§ DATA PROVIDED:
@[simp] theorem State.bumpSat_mem (f g : Fld) : (s.bumpSat f g).mem = s.mem := by unfold State.bumpSat; simp only []; split <;> rfl
@[simp] theorem State.bumpSat_fresh (f g : Fld) : (s.bumpSat f g).fresh = s.fresh := by unfold State.bumpSat; simp only []; split <;> rfl
@[simp] theorem State.bumpSat_resp (f g : Fld) : (s.bumpSat f g).resp = s.resp := by unfold State.bumpSat; simp only []; split <;> rfl
@[simp] theorem State.bumpSat_held (f g : Fld) : (s.bumpSat f g).held = s.held := by unfold State.bumpSat; simp only []; split <;> rfl
@[simp] theorem State.bumpSat_code4G (f g : Fld) : (s.bumpSat f g).code4G = s.code4G := by unfold State.bumpSat; simp only []; split <;> rfl
@[simp] theorem State.bumpSat_power (f g : Fld) : (s.bumpSat f g).power = s.power := by unfold State.bumpSat; simp only []; split <;> rfl
@[simp] theorem State.bumpSat_boot (f g : Fld) : (s.bumpSat f g).boot = s.boot := by unfold State.bumpSat; simp only []; split <;> rfl
@[simp] theorem State.bumpSat_reed (f g : Fld) : (s.bumpSat f g).reed = s.reed := by unfold State.bumpSat; simp only []; split <;> rfl
@[simp] theorem State.bumpSat_harts (f g : Fld) : (s.bumpSat f g).harts = s.harts := by unfold State.bumpSat; simp only []; split <;> rfl
@[simp] theorem State.bumpSat_memory (f g : Fld) : (s.bumpSat f g).memory = s.memory := by unfold State.bumpSat; simp only []; split <;> rfl
@[simp] theorem State.bumpSat_loom (f g : Fld) : (s.bumpSat f g).loom = s.loom := by unfold State.bumpSat; simp only []; split <;> rfl
@[simp] theorem State.bumpSat_cairn (f g : Fld) : (s.bumpSat f g).cairn = s.cairn := by unfold State.bumpSat; simp only []; split <;> rfl
@[simp] theorem State.bumpSat_shuttle (f g : Fld) : (s.bumpSat f g).shuttle = s.shuttle := by unfold State.bumpSat; simp only []; split <;> rfl
@[simp] theorem State.bumpSat_timer (f g : Fld) : (s.bumpSat f g).timer = s.timer := by unfold State.bumpSat; simp only []; split <;> rfl
@[simp] theorem State.bumpSat_belay (f g : Fld) : (s.bumpSat f g).belay = s.belay := by unfold State.bumpSat; simp only []; split <;> rfl
@[simp] theorem State.bumpSat_tether (f g : Fld) : (s.bumpSat f g).tether = s.tether := by unfold State.bumpSat; simp only []; split <;> rfl
@[simp] theorem State.bumpSat_sec (f g : Fld) : (s.bumpSat f g).sec = s.sec := by unfold State.bumpSat; simp only []; split <;> rfl
@[simp] theorem State.bumpSat_heddle (f g : Fld) : (s.bumpSat f g).heddle = s.heddle := by unfold State.bumpSat; simp only []; split <;> rfl
@[simp] theorem State.bumpSat_bobbin (f g : Fld) : (s.bumpSat f g).bobbin = s.bobbin := by unfold State.bumpSat; simp only []; split <;> rfl
@[simp] theorem State.bumpSat_usb (f g : Fld) : (s.bumpSat f g).usb = s.usb := by unfold State.bumpSat; simp only []; split <;> rfl
@[simp] theorem State.bumpSat_field (f g : Fld) : (s.bumpSat f g).field = s.field := by unfold State.bumpSat; simp only []; split <;> rfl
@[simp] theorem State.bumpSat_dm (f g : Fld) : (s.bumpSat f g).dm = s.dm := by unfold State.bumpSat; simp only []; split <;> rfl
@[simp] theorem State.bumpSat_pending (f g : Fld) : (s.bumpSat f g).pending = s.pending := by unfold State.bumpSat; simp only []; split <;> rfl

@[simp] theorem State.inc_mem (f : Fld) : (s.inc f).mem = s.mem := rfl
@[simp] theorem State.inc_fresh (f : Fld) : (s.inc f).fresh = s.fresh := rfl
@[simp] theorem State.inc_resp (f : Fld) : (s.inc f).resp = s.resp := rfl
@[simp] theorem State.inc_held (f : Fld) : (s.inc f).held = s.held := rfl
@[simp] theorem State.inc_code4G (f : Fld) : (s.inc f).code4G = s.code4G := rfl
@[simp] theorem State.inc_power (f : Fld) : (s.inc f).power = s.power := rfl
@[simp] theorem State.inc_boot (f : Fld) : (s.inc f).boot = s.boot := rfl
@[simp] theorem State.inc_reed (f : Fld) : (s.inc f).reed = s.reed := rfl
@[simp] theorem State.inc_harts (f : Fld) : (s.inc f).harts = s.harts := rfl
@[simp] theorem State.inc_memory (f : Fld) : (s.inc f).memory = s.memory := rfl
@[simp] theorem State.inc_loom (f : Fld) : (s.inc f).loom = s.loom := rfl
@[simp] theorem State.inc_cairn (f : Fld) : (s.inc f).cairn = s.cairn := rfl
@[simp] theorem State.inc_shuttle (f : Fld) : (s.inc f).shuttle = s.shuttle := rfl
@[simp] theorem State.inc_timer (f : Fld) : (s.inc f).timer = s.timer := rfl
@[simp] theorem State.inc_belay (f : Fld) : (s.inc f).belay = s.belay := rfl
@[simp] theorem State.inc_tether (f : Fld) : (s.inc f).tether = s.tether := rfl
@[simp] theorem State.inc_sec (f : Fld) : (s.inc f).sec = s.sec := rfl
@[simp] theorem State.inc_heddle (f : Fld) : (s.inc f).heddle = s.heddle := rfl
@[simp] theorem State.inc_bobbin (f : Fld) : (s.inc f).bobbin = s.bobbin := rfl
@[simp] theorem State.inc_usb (f : Fld) : (s.inc f).usb = s.usb := rfl
@[simp] theorem State.inc_field (f : Fld) : (s.inc f).field = s.field := rfl
@[simp] theorem State.inc_dm (f : Fld) : (s.inc f).dm = s.dm := rfl
@[simp] theorem State.inc_pending (f : Fld) : (s.inc f).pending = s.pending := rfl

@[simp] theorem State.raise_mem (p b : Nat) : (s.raise p b).mem = s.mem := rfl
@[simp] theorem State.raise_fresh (p b : Nat) : (s.raise p b).fresh = s.fresh := rfl
@[simp] theorem State.raise_resp (p b : Nat) : (s.raise p b).resp = s.resp := rfl
@[simp] theorem State.raise_held (p b : Nat) : (s.raise p b).held = s.held := rfl
@[simp] theorem State.raise_code4G (p b : Nat) : (s.raise p b).code4G = s.code4G := rfl
@[simp] theorem State.raise_power (p b : Nat) : (s.raise p b).power = s.power := rfl
@[simp] theorem State.raise_boot (p b : Nat) : (s.raise p b).boot = s.boot := rfl
@[simp] theorem State.raise_reed (p b : Nat) : (s.raise p b).reed = s.reed := rfl
@[simp] theorem State.raise_harts (p b : Nat) : (s.raise p b).harts = s.harts := rfl
@[simp] theorem State.raise_memory (p b : Nat) : (s.raise p b).memory = s.memory := rfl
@[simp] theorem State.raise_loom (p b : Nat) : (s.raise p b).loom = s.loom := rfl
@[simp] theorem State.raise_cairn (p b : Nat) : (s.raise p b).cairn = s.cairn := rfl
@[simp] theorem State.raise_shuttle (p b : Nat) : (s.raise p b).shuttle = s.shuttle := rfl
@[simp] theorem State.raise_timer (p b : Nat) : (s.raise p b).timer = s.timer := rfl
@[simp] theorem State.raise_belay (p b : Nat) : (s.raise p b).belay = s.belay := rfl
@[simp] theorem State.raise_tether (p b : Nat) : (s.raise p b).tether = s.tether := rfl
@[simp] theorem State.raise_sec (p b : Nat) : (s.raise p b).sec = s.sec := rfl
@[simp] theorem State.raise_heddle (p b : Nat) : (s.raise p b).heddle = s.heddle := rfl
@[simp] theorem State.raise_bobbin (p b : Nat) : (s.raise p b).bobbin = s.bobbin := rfl
@[simp] theorem State.raise_usb (p b : Nat) : (s.raise p b).usb = s.usb := rfl
@[simp] theorem State.raise_field (p b : Nat) : (s.raise p b).field = s.field := rfl
@[simp] theorem State.raise_dm (p b : Nat) : (s.raise p b).dm = s.dm := rfl
@[simp] theorem State.raise_pending (p b : Nat) : (s.raise p b).pending = s.pending := rfl
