-- ==== Sys2Proof/Tests/Slice0.lean ====
section
/-! SUPPORT. Checks of the model: terms that stand for no command, the manual's worked examples, published check values of the
standards it names, and, for every statement that assumes something, a state and operands that meet what it assumes. -/

namespace Sys2Proof.Tests
open Sys2Proof Sys2Proof.Machine

set_option Elab.async false
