-- ==== Sys2Proof/Machine/Core.lean ====
section
/-! DEFINITION. The machine as the host sees it. -/

def Sys2Proof.core : Host.Core :=
  { State := Sys2Proof.Machine.State
    Fault := Sys2Proof.Machine.Fault
    Refusal := Sys2Proof.Machine.Refusal
    step := Sys2Proof.Machine.step
    reset := Sys2Proof.Machine.State.reset }
end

§ PROBLEM REQUIREMENTS:
Lines from the start of the entries through the one containing "theorem State.bumpSat_resp (f" are to be set down again exactly, both ends included.

§ RESULT:
@[simp] theorem State.bumpSat_mem (f g : Fld) : (s.bumpSat f g).mem = s.mem := by unfold State.bumpSat; simp only []; split <;> rfl
@[simp] theorem State.bumpSat_fresh (f g : Fld) : (s.bumpSat f g).fresh = s.fresh := by unfold State.bumpSat; simp only []; split <;> rfl
@[simp] theorem State.bumpSat_resp (f g : Fld) : (s.bumpSat f g).resp = s.resp := by unfold State.bumpSat; simp only []; split <;> rfl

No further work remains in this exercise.